═════ TASK INPUTS

/-- A byte that no pair names keeps its entry; a byte whose pairs all name the path p has p's. -/
theorem codeAt_writeCodes (l : List (Byte × List Bool)) (s : State) (v : Byte) :
    ((∀ e ∈ l, e.1 ≠ v) → codeAt (writeCodes s l) v = codeAt s v) ∧
    (∀ p, (∀ e ∈ l, e.1 = v → e.2 = p) → (∃ e ∈ l, e.1 = v) →
      codeAt (writeCodes s l) v = codeOfPath p) := by
  induction l generalizing s with
  | nil => exact ⟨fun _ => rfl, fun p _ ⟨e, he, _⟩ => absurd he (by simp)⟩
  | cons e l ih =>
    obtain ⟨h1, h2⟩ := ih (setCode s e.1.toNat (codeOfPath e.2))
    have hstep : writeCodes s (e :: l) = writeCodes (setCode s e.1.toNat (codeOfPath e.2)) l := rfl
    constructor
    · intro hn
      rw [hstep, h1 (fun x hx => hn x (by simp [hx])), codeAt_setCode, if_neg]
      exact fun h => hn e (by simp) (BitVec.eq_of_toNat_eq h).symm
    · intro p hp _
      by_cases hv : ∃ x ∈ l, x.1 = v
      · rw [hstep]; exact h2 p (fun x hx => hp x (by simp [hx])) hv
      · have hev : e.1 = v := by
          obtain ⟨x, hx, hxv⟩ := ‹∃ x ∈ e :: l, x.1 = v›
          rcases List.mem_cons.1 hx with rfl | hx
          · exact hxv
          · exact absurd ⟨x, hx, hxv⟩ hv
        rw [hstep, h1 (fun x hx h => hv ⟨x, hx, h⟩), codeAt_setCode, if_pos (by rw [hev]),
          hp e (by simp) hev]

theorem mem_leavesBelow {pres : List Nat} {s : State} {k : Nat} (F : Forest pres s k) (fuel : Nat)
    (i : Idx) (path : List Bool) (hi : i.toNat < k) (hf : i.toNat < fuel) (v : Byte)
    (q : List Bool) :
    (v, q) ∈ leavesBelow s.node fuel i path ↔
      ∃ p j, q = path ++ p ∧ Reaches s.node i.toNat p j ∧ (recAt s.node j).kind = .leaf ∧
        (recAt s.node j).sym = v := by
  induction fuel generalizing i path with
  | zero => omega
  | succ f ih =>
    simp only [leavesBelow]
    by_cases hl : (recAt s.node i.toNat).kind = .leaf
    · rw [if_pos hl, List.mem_singleton]
      constructor
      · intro h
        obtain ⟨rfl, rfl⟩ := Prod.mk.inj h
        exact ⟨[], i.toNat, by simp, rfl, hl, rfl⟩
      · rintro ⟨p, j, rfl, hr, hj, rfl⟩
        cases p with
        | nil => simp only [Reaches] at hr; subst hr; simp
        | cons b p => have := hr.1; rw [hl] at this; cases this
    · have hint : (recAt s.node i.toNat).kind = .internal := by
        rcases F.kind hi with ⟨_, h⟩ | ⟨_, h⟩
        · exact absurd h hl
        · exact h
      have c0 := F.child_lt hint false
      have c1 := F.child_lt hint true
      simp only [childOf, Bool.false_eq_true, if_false, if_true] at c0 c1
      rw [if_neg hl, List.mem_append, ih _ _ (by omega) (by omega), ih _ _ (by omega) (by omega)]
      constructor
      · rintro (⟨p, j, rfl, hr, hj⟩ | ⟨p, j, rfl, hr, hj⟩)
        · exact ⟨false :: p, j, by simp, ⟨hint, by simpa [childOf] using hr⟩, hj⟩
        · exact ⟨true :: p, j, by simp, ⟨hint, by simpa [childOf] using hr⟩, hj⟩
      · rintro ⟨p, j, rfl, hr, hj⟩
        cases p with
        | nil =>
          simp only [Reaches] at hr
          subst hr
          exact absurd hj.1 hl
        | cons b p =>
          cases b
          · exact .inl ⟨p, j, by simp, by simpa [childOf] using hr.2, hj⟩
          · exact .inr ⟨p, j, by simp, by simpa [childOf] using hr.2, hj⟩

/-! ### The whole -/

/-- What BLD leaves: the tree of the present bytes and their codes (R90). -/
structure Built (s t : State) : Prop where
  frame : t = { s with
    node := t.node, code := t.code, heap := t.heap, heapSize := t.heapSize, root := t.root,
    nnodes := t.nnodes, nsym := t.nsym, empty := t.empty, single := t.single }
  nsym : t.nsym = BitVec.ofNat 9 (presentBelow s 256).length
  nnodes : t.nnodes = BitVec.ofNat 10 (2 * (presentBelow s 256).length - 1)
  empty : t.empty = emptyFlag (presentBelow s 256).length
  single : t.single = singleFlag (presentBelow s 256).length
  none : (presentBelow s 256).length = 0 →
    t.node = [] ∧ t.code = [] ∧ t.heap = [] ∧ t.heapSize = 0#9 ∧ t.root = Config.nil
  forest : (presentBelow s 256).length ≠ 0 →
    Forest (presentBelow s 256) t (2 * (presentBelow s 256).length - 1)
  heap : (presentBelow s 256).length ≠ 0 → t.heap = [t.root] ∧ t.heapSize = 1#9
  one : (presentBelow s 256).length = 1 →
    t.code = Table.put clearedCode [] (recAt t.node 0).sym.toNat ⟨1#8, 0#256⟩
  codes : 2 ≤ (presentBelow s 256).length →
    t.code = (writeCodes { t with code := [] }
      (leavesBelow t.node t.nnodes.toNat t.root [])).code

══════════

* [TASK BRIEF] Output, exactly and with no other text, the line that contains "forest : (presentBelow s 256).length ≠ 0 →" and all lines from there to the end of the records.

* [RESULT BELOW]
  forest : (presentBelow s 256).length ≠ 0 →
    Forest (presentBelow s 256) t (2 * (presentBelow s 256).length - 1)
  heap : (presentBelow s 256).length ≠ 0 → t.heap = [t.root] ∧ t.heapSize = 1#9
  one : (presentBelow s 256).length = 1 →
    t.code = Table.put clearedCode [] (recAt t.node 0).sym.toNat ⟨1#8, 0#256⟩
  codes : 2 ≤ (presentBelow s 256).length →
    t.code = (writeCodes { t with code := [] }
      (leavesBelow t.node t.nnodes.toNat t.root [])).code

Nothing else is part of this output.